776 if id(obj) in memo:
/databricks/python/lib/python3.7/site-packages/joblib/hashing.py in save(self, obj)
240 klass = obj.__class__
241 obj = (klass, ('HASHED', obj.descr))
--> 242 Hasher.save(self, obj)
243
244
/databricks/python/lib/python3.7/site-packages/joblib/hashing.py in save(self, obj)
92 cls = obj.__self__.__class__
93 obj = _MyHash(func_name, inst, cls)
---> 94 Pickler.save(self, obj)
95
96 def memoize(self, obj):
/databricks/python/lib/python3.7/pickle.py in save(self, obj, save_persistent_id)
516 issc = False
517 if issc:
--> 518 self.save_global(obj)
519 return
520
/databricks/python/lib/python3.7/site-packages/joblib/hashing.py in save_global(self, obj, name, pack)
115 Pickler.save_global(self, obj, **kwargs)
116 except pickle.PicklingError:
--> 117 Pickler.save_global(self, obj, **kwargs)
118 module = getattr(obj, "__module__", None)
119 if module == '__main__':
/databricks/python/lib/python3.7/pickle.py in save_global(self, obj, name)
958 raise PicklingError(
959 "Can't pickle %r: it's not found as %s.%s" %
--> 960 (obj, module_name, name)) from None
961 else:
962 if obj2 is not obj:
PicklingError: ("Can't pickle <class 'numpy.dtype[float32]'>: it's not found as numpy.dtype[float32]", 'PicklingError while hashing array([[-0.3997416 , -0.19219466, -0.83981943, ..., -0.9273374 ,\n 1.4046632 , 0.30895016],\n [-0.04274601, -0.12016755, -0.53093857, ..., -0.9320015 ,\n 0.8004919 , 0.14586882],\n [ 0.10363793, 0.21220148, -0.5180615 , ..., -1.103286 ,\n 1.030384 , 0.33772892],\n ...,\n [ 0.45876223, 0.13564155, -0.37127146, ..., -0.24023826,\n 0.6981608 , 0.5868731 ],\n [-0.12448474, -0.12088505, -0.5615971 , ..., -0.42116365,\n 1.4583211 , 0.395956 ],\n [-0.10243232, -0.24882779, 0.15550528, ..., -0.7924694 ,\n 1.1544111 , 0.19003616]], dtype=float32): PicklingError("Can\'t pickle <class \'numpy.dtype[float32]\'>: it\'s not found as numpy.dtype[float32]")')
About this issue
- Original URL
- State: open
- Created 3 years ago
- Reactions: 7
- Comments: 16 (8 by maintainers)
@lmcinnes @Augusttell I am not sure this should be closed as this problem, at least for me and I believe others as well, still persists.
ran into the same problem with numpy 1.20, downgraded to numpy==1.19 and umap worked.
@yamengzhang In the worst case if you just want to get working you can simply comment out the relevant lines in you umap installation – the joblib hashing isn’t required; it just speeds things up in certain very specific cases. If you remove the following lines:
https://github.com/lmcinnes/umap/blob/9113f4a3f1fa091e6874134bf26ac98e48c5c7ed/umap/umap_.py#L2572
and
https://github.com/lmcinnes/umap/blob/9113f4a3f1fa091e6874134bf26ac98e48c5c7ed/umap/umap_.py#L2670-L2681
it may actually work (although the numpy issues may rear their head elsewhere – I’m not sure).
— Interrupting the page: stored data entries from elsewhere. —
/-! ## Element instructions -/

/-- The compute-form element instructions, each with its form and what a firing does, given the tile's FTZ bit and
the TE at its start: the tokens of a beat, given what each selector reads and the user tag it finds there and
whether the beat is the last, and what the last beat leaves in the predicates, the index registers and the lap
(R142, R155 to R165, R178 to R186). ROPEN, RCLOSE, RABORT and TRAP stand apart. -/
inductive ComputeSlot : Instr → Trig → Comp → Form → (Bool → TE → Work) → Prop
  | teMov (t : Trig) (f : Comp) :
    ComputeSlot (.teMov t f) t f .src1 (fun _ _ => valueWork f t.fmt fun a b c => (a, 0#8))
  | teAdd (t : Trig) (f : Comp) :
    ComputeSlot (.teAdd t f) t f .src2 (fun _ _ => valueWork f t.fmt fun a b c => (a + b, 0#8))
  | teSub (t : Trig) (f : Comp) :
    ComputeSlot (.teSub t f) t f .src2 (fun _ _ => valueWork f t.fmt fun a b c => (a - b, 0#8))
  | teMul (t : Trig) (f : Comp) :
    ComputeSlot (.teMul t f) t f .src2 (fun _ _ => valueWork f t.fmt fun a b c => (a * b, 0#8))
  | teMulh (t : Trig) (f : Comp) :
    ComputeSlot (.teMulh t f) t f .src2 (fun _ _ => valueWork f t.fmt fun a b c => ((a.signExtend 64 * b.signExtend 64).extractLsb' 32 32, 0#8))
  | teMulhu (t : Trig) (f : Comp) :
    ComputeSlot (.teMulhu t f) t f .src2 (fun _ _ => valueWork f t.fmt fun a b c => ((a.setWidth 64 * b.setWidth 64).extractLsb' 32 32, 0#8))
  | teAnd (t : Trig) (f : Comp) :
    ComputeSlot (.teAnd t f) t f .src2 (fun _ _ => valueWork f t.fmt fun a b c => (a &&& b, 0#8))
  | teOr (t : Trig) (f : Comp) :
    ComputeSlot (.teOr t f) t f .src2 (fun _ _ => valueWork f t.fmt fun a b c => (a ||| b, 0#8))
  | teXor (t : Trig) (f : Comp) :
    ComputeSlot (.teXor t f) t f .src2 (fun _ _ => valueWork f t.fmt fun a b c => (a ^^^ b, 0#8))
  | teAndn (t : Trig) (f : Comp) :
    ComputeSlot (.teAndn t f) t f .src2 (fun _ _ => valueWork f t.fmt fun a b c => (a &&& ~~~b, 0#8))
  | teShl (t : Trig) (f : Comp) :
    ComputeSlot (.teShl t f) t f .src2 (fun _ _ => valueWork f t.fmt fun a b c => (a <<< (b.toNat % 32), 0#8))
  | teShr (t : Trig) (f : Comp) :
    ComputeSlot (.teShr t f) t f .src2 (fun _ _ => valueWork f t.fmt fun a b c => (a >>> (b.toNat % 32), 0#8))
  | teSra (t : Trig) (f : Comp) :
    ComputeSlot (.teSra t f) t f .src2 (fun _ _ => valueWork f t.fmt fun a b c => (a.sshiftRight (b.toNat % 32), 0#8))
  | teMin (t : Trig) (f : Comp) :
    ComputeSlot (.teMin t f) t f .src2 (fun _ _ => valueWork f t.fmt fun a b c => (if b.toInt < a.toInt then b else a, 0#8))
  | teMax (t : Trig) (f : Comp) :
    ComputeSlot (.teMax t f) t f .src2 (fun _ _ => valueWork f t.fmt fun a b c => (if a.toInt < b.toInt then b else a, 0#8))
  | teMinu (t : Trig) (f : Comp) :
    ComputeSlot (.teMinu t f) t f .src2 (fun _ _ => valueWork f t.fmt fun a b c => (if b.toNat < a.toNat then b else a, 0#8))
  | teMaxu (t : Trig) (f : Comp) :
    ComputeSlot (.teMaxu t f) t f .src2 (fun _ _ => valueWork f t.fmt fun a b c => (if a.toNat < b.toNat then b else a, 0#8))
  | teCmp (t : Trig) (f : Comp) :
    ComputeSlot (.teCmp t f) t f .cond (fun _ _ => valueWork f t.fmt fun a b _ =>
      (if (match f.scc.toNat with
        | 0 => a == b
        | 1 => a != b
        | 2 => decide (a.toInt < b.toInt)
        | 3 => decide (b.toInt ≤ a.toInt)
        | 4 => decide (a.toNat < b.toNat)
        | 5 => decide (b.toNat ≤ a.toNat)
        | 6 => a &&& b != 0#32
        | _ => a &&& b == 0#32) then 1#32 else 0#32, 0#8))
  | sel (t : Trig) (f : Comp) :
    ComputeSlot (.sel t f) t f .src3 (fun _ _ => valueWork f t.fmt fun a b c => (if c = 0#32 then b else a, 0#8))
  | teClz (t : Trig) (f : Comp) :
    ComputeSlot (.teClz t f) t f .src1 (fun _ _ => valueWork f t.fmt fun a b c => (BitVec.ofNat 32 (if a = 0#32 then 32 else 31 - Nat.log2 a.toNat), 0#8))
  | tePopc (t : Trig) (f : Comp) :
    ComputeSlot (.tePopc t f) t f .src1 (fun _ _ => valueWork f t.fmt fun a b c => (BitVec.ofNat 32 ((List.range 32).countP fun j => a.getLsbD j), 0#8))
  | dot4 (t : Trig) (f : Comp) :
    ComputeSlot (.dot4 t f) t f .src3 (fun _ _ => valueWork f t.fmt fun a b c => (c + (BitVec.ofInt 32 ((a.extractLsb' 0 8).toInt * (b.extractLsb' 0 8).toInt) +
      BitVec.ofInt 32 ((a.extractLsb' 8 8).toInt * (b.extractLsb' 8 8).toInt) +
      BitVec.ofInt 32 ((a.extractLsb' 16 8).toInt * (b.extractLsb' 16 8).toInt) +
      BitVec.ofInt 32 ((a.extractLsb' 24 8).toInt * (b.extractLsb' 24 8).toInt)), 0#8))
  | teBfx (t : Trig) (f : Comp) :
    ComputeSlot (.teBfx t f) t f .src2 (fun _ _ => valueWork f t.fmt fun a b c => (let n := min (b.toNat / 32 % 32 + 1) (32 - b.toNat % 32)
      let v := (a >>> (b.toNat % 32)) &&& BitVec.ofNat 32 (2 ^ n - 1)
      if b.getLsbD 10 && v.getLsbD (n - 1) then v - BitVec.ofNat 32 (2 ^ n) else v, 0#8))
  | hash (t : Trig) (f : Comp) :
    ComputeSlot (.hash t f) t f .src2 (fun _ _ => valueWork f t.fmt fun a b c => (let k := min (b.toNat % 64) 32; if k = 0 then 0#32 else (a * 0x9E3779B1#32) >>> (32 - k), 0#8))
  | fadd (t : Trig) (f : Comp) :
    ComputeSlot (.fadd t f) t f .src2 (fun ftz _ => valueWork f t.fmt fun a b _ => mapLanes t.fmt fun j =>
      let x := laneNum t.fmt ftz a j
      let y := laneNum t.fmt ftz b j
      roundLane (Fmt.ofTag t.fmt) ftz (x.add .rne y))
  | fsub (t : Trig) (f : Comp) :
    ComputeSlot (.fsub t f) t f .src2 (fun ftz _ => valueWork f t.fmt fun a b _ => mapLanes t.fmt fun j =>
      let x := laneNum t.fmt ftz a j
      let y := laneNum t.fmt ftz b j
      roundLane (Fmt.ofTag t.fmt) ftz (x.add .rne y.neg))
  | fmul (t : Trig) (f : Comp) :
    ComputeSlot (.fmul t f) t f .src2 (fun ftz _ => valueWork f t.fmt fun a b _ => mapLanes t.fmt fun j =>
      let x := laneNum t.fmt ftz a j
      let y := laneNum t.fmt ftz b j
      roundLane (Fmt.ofTag t.fmt) ftz (x.mul y))
  | fma (t : Trig) (f : Comp) :
    ComputeSlot (.fma t f) t f .src3 (fun ftz _ => valueWork f t.fmt fun a b c => mapLanes t.fmt fun j =>
      let x := laneNum t.fmt ftz a j
      let y := laneNum t.fmt ftz b j
      let z := laneNum t.fmt ftz c j
      roundLane (Fmt.ofTag t.fmt) ftz (x.fma .rne y z))
  | fms (t : Trig) (f : Comp) :
    ComputeSlot (.fms t f) t f .src3 (fun ftz _ => valueWork f t.fmt fun a b c => mapLanes t.fmt fun j =>
      let x := laneNum t.fmt ftz a j
      let y := laneNum t.fmt ftz b j
      let z := laneNum t.fmt ftz c j
      roundLane (Fmt.ofTag t.fmt) ftz (x.fma .rne y z.neg))
  | fnma (t : Trig) (f : Comp) :
    ComputeSlot (.fnma t f) t f .src3 (fun ftz _ => valueWork f t.fmt fun a b c => mapLanes t.fmt fun j =>
      let x := laneNum t.fmt ftz a j
      let y := laneNum t.fmt ftz b j
      let z := laneNum t.fmt ftz c j
      roundLane (Fmt.ofTag t.fmt) ftz (x.neg.fma .rne y z))
  | fmin (t : Trig) (f : Comp) :
    ComputeSlot (.fmin t f) t f .src2 (fun ftz _ => valueWork f t.fmt fun a b _ => mapLanes t.fmt fun j =>
      (Fmt.ofTag t.fmt).minmax false ftz (lane (Fmt.ofTag t.fmt) a j) (lane (Fmt.ofTag t.fmt) b j))
  | fmax (t : Trig) (f : Comp) :
    ComputeSlot (.fmax t f) t f .src2 (fun ftz _ => valueWork f t.fmt fun a b _ => mapLanes t.fmt fun j =>
      (Fmt.ofTag t.fmt).minmax true ftz (lane (Fmt.ofTag t.fmt) a j) (lane (Fmt.ofTag t.fmt) b j))
  | fabs (t : Trig) (f : Comp) :
    ComputeSlot (.fabs t f) t f .src1 (fun ftz _ => valueWork f t.fmt fun a _ _ => mapLanes t.fmt fun j =>
      signLane ftz (fun _ => false) (Fmt.ofTag t.fmt) (lane (Fmt.ofTag t.fmt) a j))
  | fneg (t : Trig) (f : Comp) :
    ComputeSlot (.fneg t f) t f .src1 (fun ftz _ => valueWork f t.fmt fun a _ _ => mapLanes t.fmt fun j =>
      signLane ftz (fun x => !x) (Fmt.ofTag t.fmt) (lane (Fmt.ofTag t.fmt) a j))
  | fcmp (t : Trig) (f : Comp) :
    ComputeSlot (.fcmp t f) t f .cond (fun ftz _ => valueWork f t.fmt fun a b _ => mapLanes t.fmt fun j =>
      fcmpLane f.scc.toNat ftz (Fmt.ofTag t.fmt) (lane (Fmt.ofTag t.fmt) a j) (lane (Fmt.ofTag t.fmt) b j))
  | frnd (t : Trig) (f : Comp) :
    ComputeSlot (.frnd t f) t f .round (fun ftz _ => valueWork f t.fmt fun a _ _ => mapLanes t.fmt fun j =>
      frndLane f.scc.toNat ftz (Fmt.ofTag t.fmt) (lane (Fmt.ofTag t.fmt) a j))
  | fscale (t : Trig) (f : Comp) :
    ComputeSlot (.fscale t f) t f .src2 (fun ftz _ => valueWork f t.fmt fun a b _ => mapLanes t.fmt fun j =>
      fscaleLane ftz (Fmt.ofTag t.fmt) (lane (Fmt.ofTag t.fmt) a j) (lane (Fmt.ofTag t.fmt) b j))
  | fexpo (t : Trig) (f : Comp) :
    ComputeSlot (.fexpo t f) t f .src1 (fun ftz _ => valueWork f t.fmt fun a _ _ => mapLanes t.fmt fun j =>
      fexpoLane ftz (Fmt.ofTag t.fmt) (lane (Fmt.ofTag t.fmt) a j))
  | fclass (t : Trig) (f : Comp) :
    ComputeSlot (.fclass t f) t f .src2 (fun _ _ => valueWork f t.fmt fun a b _ => mapLanes t.fmt fun j =>
      (if b.getLsbD (classOf (Fmt.ofTag t.fmt) (lane (Fmt.ofTag t.fmt) a j)) then (Fmt.ofTag t.fmt).oneBits else 0, 0#8))
  | fhadd (t : Trig) (f : Comp) :
    ComputeSlot (.fhadd t f) t f .src2 (fun ftz _ => valueWork f t.fmt fun a b _ => mapLanes t.fmt fun j =>
      let w := if j = 0 then a else b
      roundLane (Fmt.ofTag t.fmt) ftz ((laneNum t.fmt ftz w 0).add .rne (laneNum t.fmt ftz w 1)))
  | xexpf (t : Trig) (f : Comp) :
    ComputeSlot (.xexpf t f) t f .column (fun _ _ => { beat := fun read tag _ => { column := some (0#3, read f.sa.toNat, tag f.sa.toNat) } })
  | xlog2 (t : Trig) (f : Comp) :
    ComputeSlot (.xlog2 t f) t f .column (fun _ _ => { beat := fun read tag _ => { column := some (1#3, read f.sa.toNat, tag f.sa.toNat) } })
  | xrcp (t : Trig) (f : Comp) :
    ComputeSlot (.xrcp t f) t f .column (fun _ _ => { beat := fun read tag _ => { column := some (2#3, read f.sa.toNat, tag f.sa.toNat) } })
  | xrsq (t : Trig) (f : Comp) :
    ComputeSlot (.xrsq t f) t f .column (fun _ _ => { beat := fun read tag _ => { column := some (3#3, read f.sa.toNat, tag f.sa.toNat) } })
  | xsqrt (t : Trig) (f : Comp) :
    ComputeSlot (.xsqrt t f) t f .column (fun _ _ => { beat := fun read tag _ => { column := some (4#3, read f.sa.toNat, tag f.sa.toNat) } })
  | xsin (t : Trig) (f : Comp) :
    ComputeSlot (.xsin t f) t f .column (fun _ _ => { beat := fun read tag _ => { column := some (5#3, read f.sa.toNat, tag f.sa.toNat) } })
  | xcos (t : Trig) (f : Comp) :
    ComputeSlot (.xcos t f) t f .column (fun _ _ => { beat := fun read tag _ => { column := some (6#3, read f.sa.toNat, tag f.sa.toNat) } })
  | xtanh (t : Trig) (f : Comp) :
    ComputeSlot (.xtanh t f) t f .column (fun _ _ => { beat := fun read tag _ => { column := some (7#3, read f.sa.toNat, tag f.sa.toNat) } })
  | steer (t : Trig) (f : Comp) :
    ComputeSlot (.steer t f) t f .steer (fun _ _ => { beat := fun read tag _ =>
      { value := some (read f.sa.toNat)
        sent := [⟨if read f.sb.toNat = 0#32 then f.scc.toNat else f.dst.toNat, read f.sa.toNat, t.fmt, tag f.sa.toNat⟩] } })
  | merge (t : Trig) (f : Comp) :
    ComputeSlot (.merge t f) t f .merge (fun _ _ => { beat := fun read tag _ =>
      let c := if read f.scc.toNat = 0#32 then f.sb.toNat else f.sa.toNat
      { value := some (read c), sent := [⟨f.dst.toNat, read c, t.fmt, tag c⟩] } })
  | join (t : Trig) (f : Comp) :
    ComputeSlot (.join t f) t f .join (fun _ _ => { beat := fun read tag last =>
      { value := some (read f.sa.toNat)
        sent := if last then [⟨f.dst.toNat, read f.sa.toNat, t.fmt, tag f.sa.toNat⟩] else [] } })
  | dup (t : Trig) (f : Comp) :
    ComputeSlot (.dup t f) t f .dup (fun _ _ => { beat := fun read tag _ =>
      { value := some (read f.sa.toNat)
        sent := [⟨f.dst.toNat, read f.sa.toNat, t.fmt, tag f.sa.toNat⟩, ⟨f.scc.toNat, read f.sa.toNat, t.fmt, tag f.sa.toNat⟩] } })
  | gate (t : Trig) (f : Comp) :
    ComputeSlot (.gate t f) t f .gate (fun _ _ => { beat := fun read tag _ =>
      { value := some (read f.sa.toNat)
        sent := if read f.sb.toNat = 0#32 then [] else [⟨f.dst.toNat, read f.sa.toNat, t.fmt, tag f.sa.toNat⟩] } })
  | drop (t : Trig) (f : Comp) : ComputeSlot (.drop t f) t f .drop (fun _ _ => { beat := fun _ _ _ => {} })
  | tag (t : Trig) (f : Comp) :
    ComputeSlot (.tag t f) t f .tag (fun _ _ => { beat := fun read _ _ =>
      { value := some (read f.sa.toNat)
        sent := [⟨f.dst.toNat, read f.sa.toNat, t.fmt, (read f.sb.toNat).setWidth 2⟩] } })
  | carry (t : Trig) (f : Comp) :
    ComputeSlot (.carry t f) t f .carry (fun _ e => if e.p.getLsbD f.scc.toNat then
        { beat := fun read tag _ =>
            { value := some (read f.sb.toNat)
              sent := if tag f.sb.toNat = 0#2 then [⟨f.dst.toNat, read f.sb.toNat, t.fmt, 0#2⟩] else [] }
          preds := fun _ tag => if tag f.sb.toNat = 0#2 then [] else [(f.scc.toNat, false)] }
      else
        { beat := fun read tag _ =>
            { value := some (read f.sa.toNat), sent := [⟨f.dst.toNat, read f.sa.toNat, t.fmt, tag f.sa.toNat⟩] }
          preds := fun _ _ => [(f.scc.toNat, true)] })
  | done (t : Trig) (f : Comp) :
    ComputeSlot (.done t f) t f .doneTok (fun _ _ => { beat := fun _ _ _ => { control := some (f.imm12.setWidth 4) } })
  | teNop (t : Trig) (f : Comp) : ComputeSlot (.teNop t f) t f .nothing (fun _ _ => { beat := fun _ _ _ => {} })
  | lapset (t : Trig) (f : Comp) :
    ComputeSlot (.lapset t f) t f .lapset (fun _ _ => { beat := fun _ _ _ => {}, lap := fun read => some ((read f.sa.toNat).setWidth 8) })
  | cvt (t : Trig) (f : Comp) :
    ComputeSlot (.cvt t f) t f .cvt (fun ftz _ => { beat := fun read tag _ =>
      let x := cvtValue t.fmt f ftz (read f.sa.toNat)
      { value := some x.1, flags := x.2, sent := [⟨f.dst.toNat, x.1, f.scc.setWidth 3, tag f.sa.toNat⟩] } })
  | pack (t : Trig) (f : Comp) :
    ComputeSlot (.pack t f) t f .pack (fun _ _ => valueWork f t.fmt fun a b _ => mapLanes t.fmt fun j =>
      let n := 2 ^ f.scc.toNat
      (if j < n then lane (Fmt.ofTag t.fmt) a j else if j < 2 * n then lane (Fmt.ofTag t.fmt) b (j - n) else 0, 0#8))
  | unpk (t : Trig) (f : Comp) :
    ComputeSlot (.unpk t f) t f .unpk (fun _ _ => valueWork f t.fmt fun a _ _ => mapLanes t.fmt fun j =>
      (if f.scc.toNat + j < (Fmt.ofTag t.fmt).lanes then lane (Fmt.ofTag t.fmt) a (f.scc.toNat + j) else 0, 0#8))
  | pset (t : Trig) (f : Comp) :
    ComputeSlot (.pset t f) t f .pset (fun _ _ =>
      { beat := fun _ _ _ => {}
        preds := fun read _ => if f.scc = 0#5 then [(f.dst.toNat, read f.sa.toNat != 0#32)]
          else (List.range 16).map fun j => (j, (read f.sa.toNat).getLsbD j) })
  | tePlog (t : Trig) (f : Comp) :
    ComputeSlot (.tePlog t f) t f .plog (fun _ e =>
      { beat := fun _ _ _ => {}
        preds := fun _ _ =>
          let x := e.p.getLsbD f.sa.toNat
          let y := e.p.getLsbD f.sb.toNat
          [(f.dst.toNat, match f.scc.toNat with
            | 0 => x && y
            | 1 => x || y
            | 2 => x != y
            | 3 => x && !y
            | 4 => x || !y
            | 5 => !(x && y)
            | _ => !(x || y))] })
  | xset (t : Trig) (f : Comp) :
    ComputeSlot (.xset t f) t f .xset (fun _ _ =>
      { beat := fun read _ _ => { value := some (read f.sa.toNat) }
        xs := fun read => [(f.dst.toNat - 8, (read f.sa.toNat).setWidth 16)] })
  | xadd (t : Trig) (f : Comp) :
    ComputeSlot (.xadd t f) t f .xadd (fun _ _ =>
      { beat := fun read _ _ => { value := some (read f.sa.toNat + read f.sb.toNat) }
        xs := fun read => [(f.dst.toNat - 8, (read f.sa.toNat + read f.sb.toNat).setWidth 16)] })
  | xcmp (t : Trig) (f : Comp) :
    ComputeSlot (.xcmp t f) t f .xcmp (fun _ _ =>
      { beat := fun _ _ _ => {}
        preds := fun read _ =>
          let a := read f.sa.toNat
          let b := read f.sb.toNat
          [(f.dst.toNat, match f.scc.toNat with
            | 0 => a == b
            | 1 => a != b
            | 2 => decide (a.toInt < b.toInt)
            | 3 => decide (b.toInt ≤ a.toInt)
            | 4 => decide (a.toNat < b.toNat)
            | 5 => decide (b.toNat ≤ a.toNat)
            | 6 => a &&& b != 0#32
            | _ => a &&& b == 0#32)] })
numpy 1.20 seems to be causing a variety of issues right now. I don’t think it is the numpy package itself, but the way pip is handling things with dependencies packages that depend on numpy and may, or may not, be built against specific numpy versions. It is, to be honest, quite complicated and beyond my knowledge. I am hoping this will eventually sort itself out over the next few weeks as the upstream issues with numpy 1.20 get sorted out.
I resolved it using the following requirements list:
umap-learn==0.5.0 numpy==1.20.0 scipy==1.5.4 scikit-learn==0.24.1 numba==0.52 pynndescent==0.5.1 tbb==2021.1.1
For me it seem to be some kind of package conflict with the new numpy release.
I suspect there is something going on with dependency resolution / solving with PyPI (or conda, depending on which people are using) that means that depending on exactly what other packages are installed a conflict ends up occurring. That likely means it is going to be something subtle in other packages installed, and what their dependencies are, that will result in something going astray. It is going to make it hard to track down. Realistically nothing has changed in the umap-learn released, but numpy 1.20 seems to have had some flow on effects. Starting from a clean virtual environment may be one option to get something working.